Waku is our fork of Whisper where we address the shortcomings of Whisper in an iterative manner. We've seen a in [previous post](https://vac.dev/fixing-whisper-with-waku) that Whisper doesn't scale, and why. Here's an update on where we are at with Waku since then.
There are currently two clients that implement Waku, these are [Nimbus](https://github.com/status-im/nimbus/tree/master/waku) in Nim and [status-go](https://github.com/status-im/status-go) in Go.
At the time of writing the Nimbus client implements the spec fully, but lacks mail server/client, rate limiting and confirmations capability. The status-go client implements everything except bridging mode, which is currently a work in progress.
For more details, see [implementation matrix](https://specs.vac.dev/waku/waku.html#appendix-b-implementation-notes).
In terms of end user applications, work is currently in progress to integrate it into the [Status core app](https://github.com/status-im/status-react/pull/9949) and is expected to be released in their upcoming 1.1 release.
We've got a [simulation](https://github.com/status-im/nimbus/tree/master/waku#testing-waku-protocol) in the Nimbus client that verifies - or rather, fails to falsify - the scalability model described in an [earlier post](https://vac.dev/fixing-whisper-with-waku).
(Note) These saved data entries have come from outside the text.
-- ==== Sys2Proof/Proofs/StartOrder.lean ====
section
/-! PROOF. The order in which commands of one context start (R166–R168). -/
namespace Sys2Proof.Machine

/-- The command that starts is the one of this identity; it has the opcode, is startable and has its turn. -/
theorem starts_eq_some_iff {s : State} {id op : Nat} {c : Cmd} :
    s.starts id op = some c ↔ s.cmd? id = some c ∧ c.op = op ∧ s.startable c = true ∧ s.myTurn c = true := by
  unfold State.starts
  cases s.cmd? id with
  | none => simp
  | some d =>
    simp only [Option.ite_none_right_eq_some, Option.some.injEq, Bool.and_eq_true, decide_eq_true_eq]
    constructor
    · rintro ⟨⟨⟨hop, hst⟩, hturn⟩, rfl⟩
      exact ⟨rfl, hop, hst, hturn⟩
    · rintro ⟨rfl, hop, hst, hturn⟩
      exact ⟨⟨⟨hop, hst⟩, hturn⟩, rfl⟩

/-- The order part of `startable` (R167, R168): while an earlier command of the context is in flight, only a command that is neither
ORDERED nor a FENCE may start, and only when that earlier one is no FENCE. -/
theorem startable_earlier {s : State} {c d : Cmd} (h : s.startable c = true) (hd : d ∈ s.earlier c) :
    c.ordered = false ∧ c.op ≠ 0x60 ∧ d.op ≠ 0x60 := by
  unfold State.startable at h
  obtain ⟨-, hall⟩ := Bool.and_eq_true_iff.mp h
  simpa [and_assoc] using List.all_eq_true.mp hall d hd

/-- An ORDERED command or a FENCE that is startable has no earlier command of its context in flight (R167, R168). -/
theorem earlier_eq_nil_of_startable {s : State} {c : Cmd} (h : s.startable c = true)
    (hc : c.ordered = true ∨ c.op = 0x60) : s.earlier c = [] := by
  refine List.eq_nil_iff_forall_not_mem.mpr fun d hd => ?_
  obtain ⟨hord, hop, -⟩ := startable_earlier h hd
  rcases hc with hc | hc
  · exact Bool.false_ne_true (hord.symm.trans hc)
  · exact hop hc

end Sys2Proof.Machine

namespace Sys2Proof.Proofs
open Sys2Proof.Machine

/-- Settles O22: what starts is startable, and `startable` looks at every earlier command of the context. -/
theorem startOrder : Obligations.StartOrder := by
  unfold Obligations.StartOrder
  intro s id op c h
  obtain ⟨-, -, hst, -⟩ := starts_eq_some_iff.mp h
  refine ⟨earlier_eq_nil_of_startable hst, fun d hd => ?_⟩
  obtain ⟨-, -, hd60⟩ := startable_earlier hst hd
  exact hd60

end Sys2Proof.Proofs
end

section
/-! PROOF. A reset that is begun runs (R40, R561), and what an assertion of PERST_N does (R615, R674). -/
namespace Sys2Proof.Machine

/-! ### What the parts of a beginning reset leave alone -/

@[simp] theorem State.setDike_resets (s : State) (level unit : Nat) (up : Bool) : (s.setDike level unit up).resets = s.resets := by
  unfold State.setDike
  split
  · rfl
  · split <;> rfl

@[simp] theorem State.showResets_resets (s : State) : s.showResets.resets = s.resets := rfl

@[simp] theorem State.resetEndsLoad_resets (s : State) (level : Nat) : (s.resetEndsLoad level).resets = s.resets := by
  unfold State.resetEndsLoad
  split
  · split <;> rfl
  · split <;> rfl

/-- A wider reset ends replays, and no reset. -/
@[simp] theorem State.resetEndsReplay_jobs (s : State) (level unit : Nat) :
    (s.resetEndsReplay level unit).resets.jobs = s.resets.jobs := by
  simp only [State.resetEndsReplay]
  split
  · rfl
  · split
    · split <;> rfl
    · rfl

/-- A command that meets a reset wider than a core's is stopped, has its status changed, or is left alone. -/
theorem State.meetReset_steady (s : State) {level : Nat} (hl : level ≠ 2) (c : Cmd) : Steady s (s.meetReset level c) := by
  unfold State.meetReset
  rw [if_neg hl]
  split
  · split
    · exact .updCmd _ _ _ fun _ => rfl
    · exact .refl s
  · exact s.stopCmd_steady _ _

theorem State.meetScope_steady (s : State) {level : Nat} (hl : level ≠ 2) (unit : Nat) : Steady s (s.meetScope level unit) :=
  .foldl _ (fun s c => s.meetReset_steady hl c) _ s

/-! ### A reset that is begun runs -/

/-- A reset takes itself in (R40). -/
theorem State.resetCovers_self (s : State) (level unit : Nat) : s.resetCovers level unit level unit = true := by
  simp [State.resetCovers]

/-- A reset in progress goes on, with what it takes in, when another is merged into it. -/
theorem mergeReset_resetRuns {s : State} {j : ResetJob} {level unit : Nat} (hj : j ∈ s.resets.jobs)
    (hc : s.resetCovers j.level j.unit level unit = true) (w : ResetJob) (l : Nat) (suspects : List Nat) :
    ResetRuns (s.mergeReset w l suspects) level unit := by
  refine ⟨_, List.mem_map_of_mem hj, ?_⟩
  split <;> exact hc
More on this below.
This is our current understanding of how many users a network running the Waku protocol can support. Specifically in the context of the Status chat app, since that's the most immediate consumer of Waku. It should generalize fairly well to most deployments, but YMMW.
We've already seen the first bottleneck being discussed in the initial post. Dean wrote a post on [DNS based discovery](https://vac.dev/dns-based-discovery) which explains how we will address the likely second bottleneck. More on the third one in future posts.
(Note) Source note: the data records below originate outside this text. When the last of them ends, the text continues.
-- ==== Sys2Proof/Machine/Caller.lean ====
section
/-! DEFINITION. The caller, which is NOT hardware (10_state.md R28; 00_scope.md R4): the testbench function Corrupt
(00_scope.md R12), payload extraction (41_encoder.md R98), and the lines of a caller program (30_encoding.md R63, R64).
The block never reads anything here (log entry 10). -/

namespace Sys2Proof.Machine

/-- What can go wrong on the caller's side. Raised by the caller's lines, never by the block. -/
inductive CallerError where
  /-- Corrupt was given a position outside 1..n (00_scope.md R12; never on ERR, 60_exceptions.md R151). Safe. -/
  | positionOutOfRange
  /-- A line copies DOUT while there is no completed evaluation to observe (70_reset_and_hazards.md R172). Safe. -/
  | nothingObserved
  /-- A line uses a variable that no line has set. Safe. -/
  | unboundVariable
  /-- The block's step gave no next state. Raised by no line: every step gives one. Safe. -/
  | blockStopped
  deriving DecidableEq, Repr

/-- The bits of the positions in a set, as a bus value: bit i-1 for each i of 1..n in the set (R12). -/
def flipMask (n : Nat) (positions : List Nat) : Bus :=
  busOfCodeword ((List.range n).map (fun k => decide (k + 1 ∈ positions)))

/-- Corrupt(c, S) on an n-bit codeword (R12): the bit at each position of the set S is inverted; an element outside
1..n fails. Only membership in the list counts, so a position is never flipped twice. -/
def corrupt (n : Nat) (c : Bus) (positions : List Nat) : Except CallerError Bus :=
  if positions.all (fun i => decide (1 ≤ i ∧ i ≤ n)) then .ok (c ^^^ flipMask n positions)
  else .error .positionOutOfRange

/-- The payload of a codeword on DOUT, as it would lie on DIN: DIN[k] = DOUT[dataPos_m(k) - 1] (41_encoder.md R98). -/
def extractPayload (m : PayloadLen) (dout : Bus) : Bus :=
  busOfCodeword ((List.range (payloadBits m)).map (fun k => dout.getLsbD (dataPos m k - 1)))

/-- The length an operation requires on DLEN: m for ENC, n for DEC (30_encoding.md R54). -/
def requiredLen (op : Op) (m : PayloadLen) : Nat :=
  match op with
  | .enc => payloadBits m
  | .dec => codeLen m

/-- A value of a line: a constant, or a caller variable, named by a number here (R63, R64). -/
inductive CallerValue where
  | const (v : Bus)
  | var (x : Nat)
  deriving DecidableEq, Repr

/-- A line of a caller program (R63, R64). -/
inductive CallerLine where
  /-- `ENC.<m> value` or `DEC.<m> value`, with or without `dlen=` (R63). -/
  | op (op : Op) (m : PayloadLen) (value : CallerValue) (dlen : Option LenWord)
  /-- `.cmd cmd, dlen, value`: a raw request (R63). -/
  | cmd (cmd : Cmd) (dlen : LenWord) (value : CallerValue)
  /-- `var := DOUT` (R64). -/
  | copyDout (x : Nat)
  /-- `var := value` (R64). -/
  | assign (x : Nat) (value : CallerValue)
  /-- `CORRUPT var, S, n` (R64). -/
  | corrupt (x : Nat) (positions : List Nat) (n : Nat)
  deriving DecidableEq, Repr

/-- The caller's variables, newest first, and the block it drives (10_state.md R28). -/
structure Caller where
  vars : List (Nat × Bus)
  block : State
  deriving DecidableEq, Repr

/-- The value of a variable. -/
def lookupVar : List (Nat × Bus) → Nat → Except CallerError Bus
  | [], _ => .error .unboundVariable
  | (y, v) :: rest, x => if y = x then .ok v else lookupVar rest x

/-- The bus value of a line's operand. -/
def valueOf (vars : List (Nat × Bus)) : CallerValue → Except CallerError Bus
  | .const v => .ok v
  | .var x => lookupVar vars x

/-- DLEN of an operation line: what `dlen=` says, else the length the operation requires (R63). -/
def lineLen (op : Op) (m : PayloadLen) : Option LenWord → LenWord
  | some d => d
  | none => BitVec.ofNat 6 (requiredLen op m)

/-- The request of an operation line (R63). -/
def lineRequest (op : Op) (m : PayloadLen) (v : Bus) (dlen : Option LenWord) : Req :=
  reqOfPorts (encodeOp op ++ encodeLen m) (lineLen op m dlen) v

/-- A request line: the caller presents the request and lets one evaluation complete. -/
def evaluate (r : Req) (c : Caller) : Except CallerError Caller :=
  match step (c.block.present r) with
  | .next t => .ok { c with block := t }
  | .fault _ => .error .blockStopped
  | .refused _ => .error .blockStopped

/-- One line of a caller program (R63, R64). -/
def execLine (l : CallerLine) (c : Caller) : Except CallerError Caller :=
  match l with
  | .op op m value dlen =>
    match valueOf c.vars value with
    | .ok v => evaluate (lineRequest op m v dlen) c
    | .error e => .error e
  | .cmd cmd dlen value =>
    match valueOf c.vars value with
    | .ok v => evaluate (reqOfPorts cmd dlen v) c
    | .error e => .error e
  | .copyDout x =>
    match c.block.out with
    | some o => .ok { c with vars := (x, o.dout) :: c.vars }
    | none => .error .nothingObserved
  | .assign x value =>
    match valueOf c.vars value with
    | .ok v => .ok { c with vars := (x, v) :: c.vars }
    | .error e => .error e
  | .corrupt x positions n =>
    match lookupVar c.vars x with
    | .ok v =>
      match Sys2Proof.Machine.corrupt n v positions with
      | .ok v' => .ok { c with vars := (x, v') :: c.vars }
      | .error e => .error e
    | .error e => .error e

end Sys2Proof.Machine
end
For more details on these bottlenecks, uncertainty and mitigations, see [Scalability estimate: How many users can Waku and the Status app support?](https://discuss.status.im/t/scalability-estimate-how-many-users-can-waku-and-the-status-app-support/1514).
We have two network topologies, Star and full mesh, with 6 randomly connected nodes, one traditional light node with bloom filter (Whisper style) and one Waku light node.
One of the full nodes sends 1 envelope over 1 of the 100 topics that the two light nodes subscribe to. After that, it sends 10000 envelopes over random topics.
For light node, bloom filter is set to almost 10% false positive (bloom filter: n=100, k=3, m=512). It shows the number of valid and invalid envelopes received for the different nodes.
- Waku light node gets ~1000x less envelopes than Whisper light node
- Full mesh results in a lot more duplicate messages, expect for Waku light node
Run the simulation yourself [here](https://github.com/status-im/nimbus/tree/master/waku#testing-waku-protocol). The parameters are configurable, and it is integrated with Prometheus and Grafana.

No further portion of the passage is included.